Попрощался, шагнул в полутьму кривого заулка, в зыбкие вечерние сумерки. Пора бы к себе, в Деревеньки (они тут через польцо от Нестерова), да не все еще узелочки пораспутаны. Вот Евдоху Дымина по навету Митьки Носа в ратные заверстал приказчик до срока, а у Дыминых семья – семеро по лавкам. Где им взять откупного? Тот же Митька Нос, приказчиков усердник, повадился сгонять молодых баб и девиц в усадьбу по вечерам. «Полы, слышь, мойте, бани дворне топите», – известно, какие у них, у мутноглазых, бани!.. А главная тревога сейчас – дело с мальчишками. И как их там угораздило?

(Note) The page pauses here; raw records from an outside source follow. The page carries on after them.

-- ==== Sys2Proof/Machine/Commute.lean ====
section
/-!
DEFINITION. Commutation: planning of listening windows, crossings and the correction stage, their loss, and the starts (R129 to R145).
-/
namespace Sys2Proof.Machine

/-! ### Crossing angles and windows -/

/-- CK_k (R129). -/
def crossingBase (k : Nat) : Int := [0, 2796203, 5592405, 8388608, 11184811, 13981013].getD k 0
/-- θ_k. -/
def State.crossingAngle (s : State) (n k : Nat) : Int := crossingBase k + toS 24 (s.rd AX.CMT_OFS.OFS n)
/-- The distance from `th` to θ_k in the direction of travel, as a fraction above 0 up to a whole revolution. -/
def State.crossingAhead (s : State) (n k : Nat) (th : Int) (fwd : Bool) : Nat :=
  let d := s.crossingAngle n k - th
  let m := ofS 24 (if fwd then d else -d)
  if m = 0 then 2 ^ 24 else m
/-- The next crossing ahead of `th` (R130), with its distance. -/
def State.nextCrossing (s : State) (n : Nat) (th : Int) (fwd : Bool) : Nat × Nat :=
  (List.range 6).foldl (fun b k => let d := s.crossingAhead n k th fwd; if d < b.2 then (k, d) else b) (0, 2 ^ 25)
/-- The index of a crossing from its phase and direction (R129, R141). -/
def crossingIndex (phase : Nat) (rising : Bool) : Nat :=
  match phase with
  | 0 => if rising then 3 else 0
  | 1 => if rising then 5 else 2
  | _ => if rising then 1 else 4
/-- The comparator's change at crossing `k` is rising in this direction of travel. -/
def risingAt (k : Nat) (fwd : Bool) : Bool := (k % 2 == 1) == fwd
/-- A window that would open at `tOpen` may be planned (R131): the speed and the phase's current lie within their limits, no window is
pending, the last close lies two periods back, and a window moved to the boundary still leaves DECAY and 64 ticks before the crossing. -/
def State.windowFits (s : State) (n : Nat) (om cur : Int) (tPred tOpen b1 : Nat) : Bool :=
  let h := s.cm n
  let spaced : Bool := match h.lastClose with
    | some t => decide (t + 2 * s.rd AX.PWM_ACT_PERIOD.TOP n ≤ max tOpen b1)
    | none => true
  decide ((s.rd AX.CMT_SPD_MIN.VALUE n : Int) ≤ absI om ∧ absI om ≤ s.rd AX.CMT_SPD_MAX.VALUE n) &&
    decide (absI cur ≤ s.rd AX.CMT_IMAX.VALUE n) && h.win.isNone && spaced &&
    (decide (b1 ≤ tOpen) || decide (b1 + s.rd AX.CMT_LW.DECAY n + 64 ≤ tPred))
/-- A crossing that gets no window is counted once (R132). -/
def State.windowSkip (s : State) (n k : Nat) : State :=
  if (s.cm n).skipK = some k then s else (s.incSat AX.CMT_FAIL_CNT.SKIP n).updCm n fun h => { h with skipK := some k, good := [] }
/-- A window for crossing `k` is planned (R131); one that would open before boundary `b1` is moved to it. -/
def State.windowTake (s : State) (n k : Nat) (fwd : Bool) (tOpen b1 : Nat) : State :=
  let decay := s.rd AX.CMT_LW.DECAY n
  let w : WinH := { k := k, fwd := fwd, tOpen := max tOpen b1, tObs := max tOpen b1 + decay, tClose := tOpen + s.rd AX.CMT_LW.LEN n }
  let s := if tOpen < b1 then (s.raise AX.CMT_STATUS.SHIFT n).incSat AX.CMT_CNT.SHIFT_CNT n else s
  s.updCm n fun h => { h with skipK := none, win := some w }
/-- The step's plan of a window at estimate (`th`, `om`) with the phase currents `i` (R130 to R132). -/
def State.planWindow (s : State) (n : Nat) (st : StepH) (th om : Int) (i : List Int) : State :=
  if !(s.flag AX.CMT_CTRL.LW_EN n) ∨ om = 0 then s else
  let fwd := decide (0 < om)
  let c := s.nextCrossing n th fwd
  let len := s.rd AX.CMT_LW.LEN n
  let decay := s.rd AX.CMT_LW.DECAY n
  let tPred := st.ts + (rnu (c.2 * 2 ^ 24) (absI om)).toNat
  let tOpen := tPred - decay - (len - decay) / 2
  let mine := match (s.cm n).win with
    | some w => w.k == c.1
    | none => false
  if decide (st.nextB + 2 * st.top ≤ tOpen) || mine then s
  else if s.windowFits n om (i.getD (phaseOf c.1) 0) tPred tOpen st.nextB then s.windowTake n c.1 fwd tOpen st.nextB
  else s.windowSkip n c.1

Этот узелок потуже других: неладная, темная история. После полден заявился в Домнино, к Акинфу, ограбленный проезжий дьяк. Без кучера, без колымаги и лошадей – как луковка облуплен. А дьяк-то из сильненьких. Ехал, слышно, по делам воеводы Мосальского, а в глухом овраге, что у Коршуновской отвертки, напоролся на «серых зипунов»: шестеро-де ватажников с кистенями. Да будто бы двое мальчишек с дерева надзор вели: вороном прокричали ватажникам. Брешет, поди, с пьяных глаз да с перепугу: станут ли разбойные мелких ребят в свое дело впутывать? Какой прибыток?.. Да ведь что дьяк Мосальского, что Акинфий – два сапога пара: с одного стола жрут, одну брагу лакают. Подняли в Коршуновском починке бой лютый: мужиков и баб истязают, ребятишек в сарай заперли. А след с расспросных-то речей ведет будто сюда, в Нестерово. Мальчишонок один замешан, а там у них дальше ниточка потянется, этого жди. «Спит небось голубиная душа, недолеток, – подумал он. – Не ведает, что завтра его пытка ждет».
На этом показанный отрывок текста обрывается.